Inspirations musicales, on en parle tout de suite.

Maelle est un personnage poignant
Voici Lune, de dos, le charisme incarné

Alicia

Si Clair Obscur transcende également un autre aspect du monde vidéoludique, c'est bel et bien dans sa production musicale absolument fantastique.

Lorien Testard est le compositeur principal de la bande originale du jeu. Son parcours est atypique et inspirant : autodidacte passionné de musique de jeux vidéo, il a longtemps composé des morceaux dans son temps libre, qu'il partageait sur SoundCloud. C'est grâce à cette plateforme que Guillaume a découvert son travail et l'a contacté pour collaborer sur le projet.

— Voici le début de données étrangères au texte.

-- ==== Sys2Proof/Machine/Regs.lean ====
section
/-!
DEFINITION. Writes and reads of registers as commands of their own (R14 to R17). REGISTER_WRITE sets a register's fields by their access codes; where a
write of the register is a row of the table, or starts something, the write does what that row does.
-/
namespace Sys2Proof.Machine

/-- The state that a meaning leads to. -/
def orSame (s : State) (r : Res) : State := match r with | .next t => t | _ => s

/-- The bits of a register that a write which does not cover them keeps: those of its RW and RWL fields. -/
def keepMask : List FieldSpec → Word
  | [] => 0
  | f :: fs => (match f.acc with | .rw => f.fld.mask | .rwl => f.fld.mask | _ => 0) ||| keepMask fs

/-- The whole register value that a write brings to the register's own rule: the half it does not cover keeps its RW fields and writes 0 to the others. -/
def State.fullValue (s : State) (off width : Nat) (v : Word) : Word :=
  let a := off - off % 8
  if width = 4 then
    placeValue off 4 v ||| (s.reg a &&& ~~~ accessMask off 4 &&& (match regDef a with | some d => keepMask d.fields | none => 0))
  else v

/-- A bit of a value. -/
def has (v : Word) (f : Fld) : Bool := getF v f == 1

/-- A write that is ignored and noted in a bit: `bit` of register `r` is set. -/
def State.ignore (s : State) (r : Nat) (f : Fld) : State := s.setFlag r f true

/-! ### The chip, service, identity and partition blocks

Each takes the state after the write by access codes where the register follows them too, and answers `none` where the write by access codes is all. -/

/-- CHIP_TTADJ (R347): a 64-bit write, or one of the upper half, acts with the staged lower half; a write of the lower half stages it. -/
def State.writeTtadj (s : State) (off width : Nat) (v : Word) : State :=
  if width = 4 ∧ off % 8 = 0 then orSame s (execTtadjLowerHalf v.toNat s)
  else
    let full := if width = 4 then (v.toNat % 2 ^ 32) * 2 ^ 32 + s.time.stage else v.toNat
    s.ttAdjust (full % 2 ^ 48) (full / 2 ^ 48 % 2 == 1)

def State.hookChip (s g : State) (a off width : Nat) (v : Word) : State :=
  if a = Reg.CHIP_PACESTAT then orSame s (execFellClear v s)
  else if a = Reg.CHIP_HOMECTL then (if has v F.CHIP_HOMECTL_APPLY then orSame g (execHomesetApply g) else g)
  else if a = Reg.CHIP_PEBB then (if has v F.CHIP_PEBB_START then g.startPebb (getF v F.CHIP_PEBB_PART) else g)
  else if a = Reg.CHIP_DRAMCTL then (if has v F.CHIP_DRAMCTL_APPLY then orSame g (execDramctlApply g) else g)
  else if a = Reg.CHIP_TTCTL then (if width = 4 ∧ off % 8 = 4 then g else orSame s (execTtctlRoleWrite v s))
  else if a = Reg.CHIP_TTADJ then s.writeTtadj off width v
  else if a = Reg.CHIP_TTRATE then (if s.ttRole = 1 ∨ s.ttRole = 3 then s else g)
  else if a = Reg.CHIP_TRIPPERMIT then s.writePermit off width v
  else g

def State.hookSvc (s g : State) (a : Nat) (v : Word) : State :=
  if a = Reg.SVC_WDCTL then s.writeWdctl v
  else if a = Reg.SVC_WDKICK then s.writeWdkick v
  else if a = Reg.SVC_FLCMD then s.writeFlcmd v
  else if a = Reg.SVC_FUSECMD then s.writeFusecmd v
  else if Reg.SVC_CORECTL 0 ≤ a ∧ a < Reg.SVC_CORECTL 128 then s.writeCorectl ((a - Reg.SVC_CORECTL 0) / 8) v
  else g

def State.hookId (s g : State) (a : Nat) (v : Word) : State :=
  if a = Reg.ID_HMCMD then s.writeHmcmd v [] else if a = Reg.ID_CHALCMD then s.writeChalcmd v [] else g

def State.hookPrt (s g : State) (a off width : Nat) (v : Word) : State :=
  if a < 0x3_0800 then orSame s (execPrtPcfgWrite ((a - 0x3_0000) / 8) v s)
  else if a < 0x3_1000 then
    let p := (a - 0x3_0800) / 0x20
    if a % 0x20 = 0 then s.writeDlcfg p v else if s.flag (Reg.PRT_DLCFG p) F.PRT_DLCFG_EN then s else g
  else if a < 0x3_1600 then s.writeMemtok ((a - 0x3_1000) / 0x80) ((a - 0x3_1000) % 0x80 / 8) (if width = 4 ∧ off % 8 = 0 then 4 else 8) v
  else if a = Reg.PRT_PRST then orSame s (execPrtPrst v s)
  else g

/-! ### Routers, tiles and memory controllers -/

def State.hookRtr (s g : State) (a : Nat) (v : Word) : State :=
  let r := (a - 0x40_0000) / 0x1000
  let b := a % 0x1000
  if b = 0x18 then orSame s (execRtrTc0capWrite r v s)
  else if 0x100 ≤ b ∧ b < 0x120 then
    let k := 4 * r + (b - 0x100) / 8
    let g1 := if has v F.RTR_EPCTL_EBB then g.startEbb k else g
    let g2 := if has v F.RTR_EPCTL_REOPEN then g1.reopen k else g1
    if has v F.RTR_EPCTL_DECLARE then orSame g2 (execDeclare k g2) else g2
  else if 0x140 ≤ b ∧ b < 0x160 then orSame s (execRtrTc0bktWrite r ((b - 0x140) / 8) v s)
  else g

def State.hookTile (s g : State) (a : Nat) (v : Word) : State :=
  let t := (a - 0x0100_0000) / 0x1_0000
  let b := a % 0x1_0000
  if b = 0 then orSame s (execCastCountWrite (.left t) v s)
  else if b = 8 then orSame s (execCastCountWrite (.right t) v s)
  else if b = 0x5000 then orSame s (execCastCountWrite (.slc t) v s)
  else if b = 0x110 then g.mntSubmit false t (getF v F.TILE_MNTCMD_OP) (getF v F.TILE_MNTCMD_TAG)
  else if b = 0x5110 then g.mntSubmit true t (getF v F.SLC_MNTCMD_OP) (getF v F.SLC_MNTCMD_TAG)
  else g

Testard a consacré plusieurs années à la composition de la bande originale du jeu, travaillant intensivement pour créer une ambiance musicale immersive et émotionnelle. Il a collaboré étroitement avec la chanteuse Alice Duport-Percier, qui a apporté sa voix à plusieurs morceaux clés de la bande-son et en a co-écrit certains.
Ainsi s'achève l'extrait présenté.